ANALYSIS: In First Debate, a Shadow War Between Establishment Reaganism and Insurgent Trumpism
President Donald Trump at a MAGA rally in Grand Rapids, Mich., on March 28, 2019, and President Ronald Reagan in Ottawa, Canada, on July 18, 1981. (Charlotte Cuthbertson/The Epoch Times and Georges Bendrihem/AFP/Getty Images)
Nathan Worcester
8/26/2023
Updated:
8/27/2023
0:00

It’s not hard to understand why so many Republicans admire Ronald Reagan.

“The Great Communicator” sparked a conservative revival that fractured the remnants of the left-wing New Deal coalition. As president, he helped end the Soviet Union, winning the Cold War.

Forty-three years after the Reagan Revolution, and eight years after former President Donald J. Trump changed the game again, none of the Republicans who convened for the first presidential primary debate on Aug. 23 repudiated President Reagan. Even President Trump cited a move by President Reagan as precedent for his decision to skip the debate.

Neither Fox News nor the Republican National Committee, cohosts of the media-heavy event, seem to have lost any love for the icon of 1980s America.

Moderator Brett Baier’s final question to the candidates referenced President Reagan’s frequent declaration that the United States is a “shining city on a hill”–an image from the Book of Matthew, first used to evoke American exceptionalism during Puritan times.

The use of a quotation from President Reagan rather than, say, President Trump could signal the GOP’s hopes of achieving a little distance from their last and now embattled standard-bearer.

That’s not all. The second 2023 debate, like the second debate in 2015, will take place at the Reagan Presidential Library in Simi Valley, California.

The calendar may read “2023,” but for many in the GOP, President Reagan reigns like it’s the 1980s.

The debate’s breakout star, businessman Vivek Ramaswamy, didn’t reject President Reagan’s legacy. He claimed that he alone, among the GOP candidates, could “deliver a Reagan 1980 revolution.”

Yet, other exchanges between the Millennial entrepreneur and former Vice President Mike Pence reflected a generation gap in the prudence and effectiveness of Reagan-style rhetoric and policy. As the closest equivalent to President Trump at the Milwaukee Bucks’ Fiserv Center, Mr. Ramaswamy’s comments underscored the differences between Reaganism and Trumpism.

“The Republican base has moved well beyond Reaganism or political fusionism, which broadly emphasized libertarianism on domestic and economic policy, and neoconservativism on foreign policy, for years,” said Paul Ingrassia, a young Republican lawyer who supports President Trump, in an email interview with The Epoch Times.

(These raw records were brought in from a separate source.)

end Sys2Proof.Machine

/-! # Cells of the fabric (R38-R57, R62, R63, R86, R87)

What the words that a firing takes leave unchanged, what a firing touches at all, and what it writes. From these the statements about the
results of cells, about queue operations, and about the faults and the frame of a cell. -/

namespace Sys2Proof.Machine

/-! ### The running context -/

/-- The running context of a flask. -/
def Flask.runCtx (f : Flask) : Ctx := (f.slot f.cur).ctx

theorem State.runCtx_eq (s : State) (p : Nat) : s.runCtx p = (s.flask p).runCtx := rfl

@[simp] theorem Flask.modRunning_slot (f : Flask) (g : Ctx → Ctx) :
    (f.modRunning g).slot f.cur = { f.slot f.cur with moved := true, ctx := g f.runCtx } := by
  rw [Flask.modRunning, Flask.modCtx, Flask.modSlot_slot_same]; rfl

theorem Flask.modRunning_slot_ne (f : Flask) (g : Ctx → Ctx) (n : Nat) (h : n ≠ f.cur) : (f.modRunning g).slot n = f.slot n :=
  f.modSlot_slot_ne _ _ _ h

@[simp] theorem Flask.modRunning_runCtx (f : Flask) (g : Ctx → Ctx) : (f.modRunning g).runCtx = g f.runCtx := by
  change ((f.modRunning g).slot f.cur).ctx = _
  rw [f.modRunning_slot]

/-- Which context runs hangs on the slots alone. -/
theorem Flask.runCtx_congr {f g : Flask} (slots : g.slots = f.slots) (cur : g.cur = f.cur) : g.runCtx = f.runCtx := by
  simp only [Flask.runCtx, Flask.slot, slots, cur]

@[simp] theorem State.modFlask_runCtx (s : State) (p : Nat) (g : Flask → Flask) : (s.modFlask p g).runCtx p = (g (s.flask p)).runCtx := by
  rw [State.runCtx_eq, State.modFlask_same]

/-! ### What the firing of a cell touches -/

/-- Of a flask the firing of its cell `c` may touch the running context, the S register its word names, the cycle's record and credits; in the
running context it leaves the flags of the other cells and every K register but the one that the word names. -/
structure Flask.Fired (c : Nat) (f g : Flask) : Prop where
  rest : g = { f with slots := g.slots, s := g.s, cyc := g.cyc, credits := g.credits }
  start : g.cyc.ctx = f.cyc.ctx
  slots : ∀ n, n ≠ f.cur → g.slot n = f.slot n
  flags : ∀ d, d ≠ c → Tab.get CellFlags.reset g.runCtx.flags d = Tab.get CellFlags.reset f.runCtx.flags d
  k : ∀ j, j ≠ 8 * c + cfgKdst (f.cyc.ctx.cell c) → Tab.get 0 g.runCtx.k j = Tab.get 0 f.runCtx.k j
  s : ∀ j, j ≠ cfgSdst (f.cyc.ctx.cell c) → Tab.get 0 g.s j = Tab.get 0 f.s j

namespace Flask.Fired

variable {c : Nat} {f g h : Flask}

theorem refl (c : Nat) (f : Flask) : f.Fired c f := ⟨rfl, rfl, fun _ _ => rfl, fun _ _ => rfl, fun _ _ => rfl, fun _ _ => rfl⟩

theorem cur (a : f.Fired c g) : g.cur = f.cur := by rw [a.rest]

theorem trans (a : f.Fired c g) (b : g.Fired c h) : f.Fired c h where
  rest := by rw [b.rest, a.rest]
  start := b.start.trans a.start
  slots n hn := (b.slots n (by rwa [a.cur])).trans (a.slots n hn)
  flags d hd := (b.flags d hd).trans (a.flags d hd)
  k j hj := (b.k j (by rwa [a.start])).trans (a.k j hj)
  s j hj := (b.s j (by rwa [a.start])).trans (a.s j hj)

/-- A change of the running context that keeps other flags and K registers. -/
theorem modRunning {c : Nat} (f : Flask) (u : Ctx → Ctx)
    (flags : ∀ d, d ≠ c → Tab.get CellFlags.reset (u f.runCtx).flags d = Tab.get CellFlags.reset f.runCtx.flags d)
    (k : ∀ j, j ≠ 8 * c + cfgKdst (f.cyc.ctx.cell c) → Tab.get 0 (u f.runCtx).k j = Tab.get 0 f.runCtx.k j) : f.Fired c (f.modRunning u) where
  rest := rfl
  start := rfl
  slots n hn := f.modRunning_slot_ne u n hn
  flags d hd := by rw [Flask.modRunning_runCtx]; exact flags d hd
  k j hj := by rw [Flask.modRunning_runCtx]; exact k j hj
  s _ _ := rfl

/-- A change of the cycle's record, or of credits, alone. -/
theorem record {c : Nat} (f : Flask) (y : Cycle) (cr : Tab Nat) (hy : y.ctx = f.cyc.ctx) : f.Fired c { f with cyc := y, credits := cr } :=
  ⟨rfl, hy, fun _ _ => rfl, fun _ _ => rfl, fun _ _ => rfl, fun _ _ => rfl⟩

end Flask.Fired

/-- Of the machine the firing of cell `c` of flask `p` may touch that flask, credits of the others, the flask's gate and the model's count of
free values. -/
structure FiringFrame (p c : Nat) (s t : State) : Prop where
  machine : t = { s with flasks := t.flasks, net := t.net, fresh := t.fresh }
  net : t.net = { s.net with gates := t.net.gates }
  gates : ∀ i, i ≠ s.flaskNode p → t.gate i = s.gate i
  others : ∀ q, q ≠ p → t.flask q = { s.flask q with credits := (t.flask q).credits }
  own : (s.flask p).Fired c (t.flask p)

namespace FiringFrame

variable {p c : Nat} {s t u : State}

theorem refl (p c : Nat) (s : State) : FiringFrame p c s s := ⟨rfl, rfl, fun _ _ => rfl, fun _ _ => rfl, .refl c _⟩

theorem flaskNode (a : FiringFrame p c s t) : t.flaskNode p = s.flaskNode p := by rw [a.machine]; rfl

theorem trans (a : FiringFrame p c s t) (b : FiringFrame p c t u) : FiringFrame p c s u where
  machine := by rw [b.machine, a.machine]
  net := by rw [b.net, a.net]
  gates i hi := (b.gates i (by rwa [a.flaskNode])).trans (a.gates i hi)
  others q hq := by rw [b.others q hq, a.others q hq]
  own := a.own.trans b.own

/-- A change of the flask itself. -/
theorem ofFlask (s : State) {g : Flask → Flask} (h : (s.flask p).Fired c ((s.modFlask p g).flask p)) : FiringFrame p c s (s.modFlask p g) where
  machine := rfl
  net := rfl
  gates _ _ := rfl
  others q hq := by rw [State.modFlask_ne _ _ _ _ hq]
  own := h

theorem modFlask (s : State) {g : Flask → Flask} (h : (s.flask p).Fired c (g (s.flask p))) : FiringFrame p c s (s.modFlask p g) :=
  ofFlask s (by rw [State.modFlask_same]; exact h)

/-- A change of some flask's boundary credits. -/
theorem modCredits (s : State) (q : Nat) (g : Flask → Tab Nat) : FiringFrame p c s (s.modFlask q (fun f => { f with credits := g f })) := by
  by_cases e : q = p
  · subst e; exact modFlask s (.record _ _ _ rfl)
  · refine ⟨rfl, rfl, fun _ _ => rfl, fun j _ => ?_, ?_⟩
    · by_cases hj : j = q
      · subst hj; rw [State.modFlask_same]
      · rw [State.modFlask_ne _ _ _ _ hj]
    · rw [State.modFlask_ne _ _ _ _ (Ne.symm e)]; exact .refl c _

/-- A change of the flask's own gate. -/
theorem modGate (s : State) (g : Gate → Gate) : FiringFrame p c s (s.modGate (s.flaskNode p) g) where
  machine := rfl
  net := rfl
  gates _ hi := State.modGate_ne _ _ _ _ hi
  others _ _ := rfl
  own := .refl c _

theorem foldl {α : Type} {step : State → α → State} (h : ∀ s a, FiringFrame p c s (step s a)) :
    ∀ (l : List α) (s : State), FiringFrame p c s (l.foldl step s)
  | [], s => refl p c s
  | a :: l, s => (h s a).trans (foldl h l (step s a))

end FiringFrame

/-! ### The words that a firing takes (R41, R62, R114) -/

/-- Words have been taken from registers of the running context of flask `p`: its routing registers may have emptied, boundary credits have gone
back, and nothing else of the machine has changed. -/
structure WordsTaken (p : Nat) (s t : State) : Prop where
  machine : t = { s with flasks := t.flasks }
  others : ∀ q, q ≠ p → t.flask q = { s.flask q with credits := (t.flask q).credits }
  own : t.flask p = { s.flask p with slots := (t.flask p).slots, credits := (t.flask p).credits }
  slots : ∀ n, n ≠ (s.flask p).cur → (t.flask p).slot n = (s.flask p).slot n
  ctxId : ((t.flask p).slot (s.flask p).cur).ctxId = ((s.flask p).slot (s.flask p).cur).ctxId
  running : t.runCtx p = { s.runCtx p with
    out := (t.runCtx p).out, quad := (t.runCtx p).quad, long := (t.runCtx p).long, bmRd := (t.runCtx p).bmRd, inbuf := (t.runCtx p).inbuf }

namespace WordsTaken

variable {p : Nat} {s t u : State}

theorem refl (p : Nat) (s : State) : WordsTaken p s s := ⟨rfl, fun _ _ => rfl, rfl, fun _ _ => rfl, rfl, rfl⟩

theorem cur (a : WordsTaken p s t) : (t.flask p).cur = (s.flask p).cur := by rw [a.own]

/-- The cycle's record, in which every word stands that the firing reads, stays. -/
theorem cyc (a : WordsTaken p s t) : (t.flask p).cyc = (s.flask p).cyc := by rw [a.own]

theorem sregs (a : WordsTaken p s t) : (t.flask p).s = (s.flask p).s := by rw [a.own]

theorem flags (a : WordsTaken p s t) : (t.runCtx p).flags = (s.runCtx p).flags := by rw [a.running]

theorem k (a : WordsTaken p s t) : (t.runCtx p).k = (s.runCtx p).k := by rw [a.running]

theorem pops (a : WordsTaken p s t) : (t.runCtx p).pops = (s.runCtx p).pops := by rw [a.running]

theorem flaskNode (a : WordsTaken p s t) : t.flaskNode p = s.flaskNode p := by rw [a.machine]; rfl

theorem trans (a : WordsTaken p s t) (b : WordsTaken p t u) : WordsTaken p s u where
  machine := by rw [b.machine, a.machine]
  others q hq := by rw [b.others q hq, a.others q hq]
  own := by rw [b.own, a.own]
  slots n hn := (b.slots n (by rwa [a.cur])).trans (a.slots n hn)
  ctxId := by have := b.ctxId; rw [a.cur] at this; exact this.trans a.ctxId
  running := by rw [b.running, a.running]

theorem foldl {α : Type} {step : State → α → State} (h : ∀ s a, WordsTaken p s (step s a)) :
    ∀ (l : List α) (s : State), WordsTaken p s (l.foldl step s)
  | [], s => refl p s
  | a :: l, s => (h s a).trans (foldl h l (step s a))

/-- Registers of the running context empty. -/
theorem modRunning (s : State) (p : Nat) (u : Ctx → Ctx)
    (h : u (s.runCtx p) = { s.runCtx p with
      out := (u (s.runCtx p)).out, quad := (u (s.runCtx p)).quad, long := (u (s.runCtx p)).long, bmRd := (u (s.runCtx p)).bmRd,
      inbuf := (u (s.runCtx p)).inbuf }) : WordsTaken p s (s.modFlask p (fun f => f.modRunning u)) where
  machine := rfl
  others q hq := by rw [State.modFlask_ne _ _ _ _ hq]
  own := by rw [State.modFlask_same]; rfl
  slots n hn := by rw [State.modFlask_same]; exact Flask.modRunning_slot_ne _ _ _ hn
  ctxId := by rw [State.modFlask_same, Flask.modRunning_slot]
  running := by rw [State.modFlask_runCtx, Flask.modRunning_runCtx]; exact h

/-- A credit goes back to a neighbour. -/
theorem modCredits (s : State) (p q : Nat) (g : Flask → Tab Nat) : WordsTaken p s (s.modFlask q (fun f => { f with credits := g f })) := by
  by_cases e : q = p
  · subst e
    refine ⟨rfl, fun i hi => ?_, ?_, fun n _ => ?_, ?_, ?_⟩
    · rw [State.modFlask_ne _ _ _ _ hi]
    · rw [State.modFlask_same]
    · rw [State.modFlask_same]; rfl
    · rw [State.modFlask_same]; rfl
    · rw [State.modFlask_runCtx]; rfl
  · have same := State.modFlask_ne s q (fun f => { f with credits := g f }) p (Ne.symm e)
    refine ⟨rfl, fun i _ => ?_, by rw [same], fun n _ => by rw [same], by rw [same], by rw [State.runCtx_eq, same]; rfl⟩
    by_cases hi : i = q
    · subst hi; rw [State.modFlask_same]
    · rw [State.modFlask_ne _ _ _ _ hi]

/-- Words taken for a firing stay within its frame. -/
theorem firingFrame (a : WordsTaken p s t) (c : Nat) : FiringFrame p c s t where
  machine := by rw [a.machine]
  net := by rw [a.machine]
  gates _ _ := by rw [a.machine]; rfl
  others := a.others
  own := {
    rest := by rw [a.own]
    start := by rw [a.cyc]
    slots := a.slots
    flags := fun d _ => congrArg (Tab.get _ · d) a.flags
    k := fun j _ => congrArg (Tab.get _ · j) a.k
    s := fun j _ => by rw [a.sregs] }

end WordsTaken

theorem wordsTaken_takeBoundary (p sl : Nat) (s : State) : WordsTaken p s (takeBoundary p sl s) := by
  unfold takeBoundary
  dsimp only
  split
  · exact .modRunning s p _ rfl
  · exact (WordsTaken.modRunning s p _ rfl).trans (.modCredits _ p _ _)

theorem wordsTaken_takeReg (p : Nat) (s : State) (r : Nat) : WordsTaken p s (takeReg p s r) := by
  unfold takeReg
  split
  · exact wordsTaken_takeBoundary p _ s
  · refine .modRunning s p _ ?_
    split_ifs <;> rfl

/-- The words that a firing of cell `c` takes from its operands' registers. -/
theorem wordsTaken_cell (p c : Nat) (s : State) : WordsTaken p s ((cellTakes (s.flask p).cyc c).foldl (takeReg p) s) :=
  .foldl (wordsTaken_takeReg p) _ s

end Sys2Proof.Machine

namespace Sys2Proof.Machine

/-! ### What a firing writes (R38, R41, R45) -/

@[simp] theorem loadOut_net (p n c : Nat) (w : TWord) (s : State) : (loadOut p n c w s).net = s.net := rfl

/-- The cycle's record notes that an output register has taken a new word. -/
def Flask.noteLoad (f : Flask) (c : Nat) : Flask := { f with cyc := { f.cyc with loaded := c :: f.cyc.loaded } }

@[simp] theorem Flask.noteLoad_runCtx (f : Flask) (c : Nat) : (f.noteLoad c).runCtx = f.runCtx := rfl

/-- A word enters an output register of the running context. -/
theorem loadOut_flask (p c : Nat) (w : TWord) (s : State) :
    (loadOut p (s.flask p).cur c w s).flask p =
      ((s.flask p).modRunning (fun x => { x with out := Tab.set TWord.empty x.out c w })).noteLoad c := by
  rw [loadOut, State.modFlask_same]
  exact if_pos rfl

theorem loadOut_runCtx (p c : Nat) (w : TWord) (s : State) :
    (loadOut p (s.flask p).cur c w s).runCtx p = { s.runCtx p with out := Tab.set TWord.empty (s.runCtx p).out c w } := by
  rw [State.runCtx_eq, loadOut_flask, Flask.noteLoad_runCtx, Flask.modRunning_runCtx]; rfl

theorem loadOut_frame (p c : Nat) (w : TWord) (s : State) : FiringFrame p c s (loadOut p (s.flask p).cur c w s) := by
  refine .ofFlask s ?_
  change Flask.Fired c _ ((loadOut p (s.flask p).cur c w s).flask p)
  rw [loadOut_flask]
  exact (Flask.Fired.modRunning (s.flask p) _ (fun _ _ => rfl) (fun _ _ => rfl)).trans (.record _ _ _ rfl)

/-- The running context notes a second writer of an S register. -/
def markContention (p : Nat) (s : State) : State := s.modFlask p (fun f => f.modRunning (fun x => { x with status := x.status ||| 1 }))

/-- An S register takes the write of cell `c`. -/
def putS (p c ix : Nat) (v : Word) (s : State) : State :=
  s.modFlask p (fun f => { f with s := Tab.set 0 f.s ix v, cyc := { f.cyc with sBy := Tab.set 0 f.cyc.sBy ix (c + 1) } })

/-- A write to an S register: contention is marked, or not, and the write stands, or not. -/
theorem writeS_cases (p c ix : Nat) (v : Word) (s : State) :
    ∃ s', (s' = s ∨ s' = markContention p s) ∧ (writeS p c ix v s = s' ∨ writeS p c ix v s = putS p c ix v s') := by
  refine ⟨_, ?_, (ite_eq_or_eq _ _ _).symm⟩
  exact ite_eq_or_eq _ _ _

theorem markContention_frame (p c : Nat) (s : State) : FiringFrame p c s (markContention p s) :=
  .modFlask s (.modRunning _ _ (fun _ _ => rfl) (fun _ _ => rfl))

theorem putS_frame (p c : Nat) (v : Word) (s : State) : FiringFrame p c s (putS p c (cfgSdst ((s.flask p).cyc.ctx.cell c)) v s) :=
  .modFlask s ⟨rfl, rfl, fun _ _ => rfl, fun _ _ => rfl, fun _ _ => rfl, fun _ hj => Tab.get_set_ne _ _ _ _ _ hj⟩

@[simp] theorem putS_runCtx (p c ix : Nat) (v : Word) (s : State) : (putS p c ix v s).runCtx p = s.runCtx p := by
  rw [putS, State.modFlask_runCtx]; rfl

@[simp] theorem markContention_runCtx (p : Nat) (s : State) :
    (markContention p s).runCtx p = { s.runCtx p with status := (s.runCtx p).status ||| 1 } := by
  rw [markContention, State.modFlask_runCtx, Flask.modRunning_runCtx]; rfl

theorem writeS_net (p c ix : Nat) (v : Word) (s : State) : (writeS p c ix v s).net = s.net := by
  obtain ⟨s', rfl | rfl, e | e⟩ := writeS_cases p c ix v s <;> rw [e] <;> rfl

/-- A write of an S register changes of the running context the status word alone. -/
theorem writeS_runCtx (p c ix : Nat) (v : Word) (s : State) :
    ∃ st, (writeS p c ix v s).runCtx p = { s.runCtx p with status := st } := by
  obtain ⟨s', rfl | rfl, e | e⟩ := writeS_cases p c ix v s <;> rw [e]
  · exact ⟨_, rfl⟩
  · exact ⟨_, putS_runCtx ..⟩
  · exact ⟨_, markContention_runCtx ..⟩
  · exact ⟨_, (putS_runCtx ..).trans (markContention_runCtx ..)⟩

“There’s no shame in Republicans proudly claiming Reagan’s successes, but President Reagan was successful because his policies matched the needs of the country in his time,” said Trump administration veteran Theo Wold in an email interview with The Epoch Times.

‘Morning in America’ or ‘American Carnage’?

In one memorable exchange, Mr. Ramaswamy referenced President Reagan’s “Morning in America” 1984 reelection ad in order to criticize Vice President Pence. The former vice president had challenged his opponent’s frequent “national identity crisis” rhetoric, arguing that Americans are “not looking for a new national identity.”

“The American people are the most faith-filled, freedom-loving, idealistic, hard-working people the world has ever known. We just need government as good as our people,” Vice President Pence said.

“It is not ‘Morning in America.’ We live in a dark moment, and we have to confront the fact that we’re in an internal, sort of cold cultural civil war,” Mr. Ramaswamy retorted.

Former Vice President Mike Pence waves after addressing the GOP Lincoln-Reagan Dinner in Manchester, N.H., on June 3, 2021. (Scott Eisen/Getty Images)
Former Vice President Mike Pence waves after addressing the GOP Lincoln-Reagan Dinner in Manchester, N.H., on June 3, 2021. (Scott Eisen/Getty Images)

That back-and-forth reflected a deeper conflict between residual Reaganism and Trumpism; Mr. Ramaswamy and, to a lesser extent, Florida Gov. Ron DeSantis served as proxies for the latter in Milwaukee, with Mr. DeSantis also not shying away from dark rhetoric.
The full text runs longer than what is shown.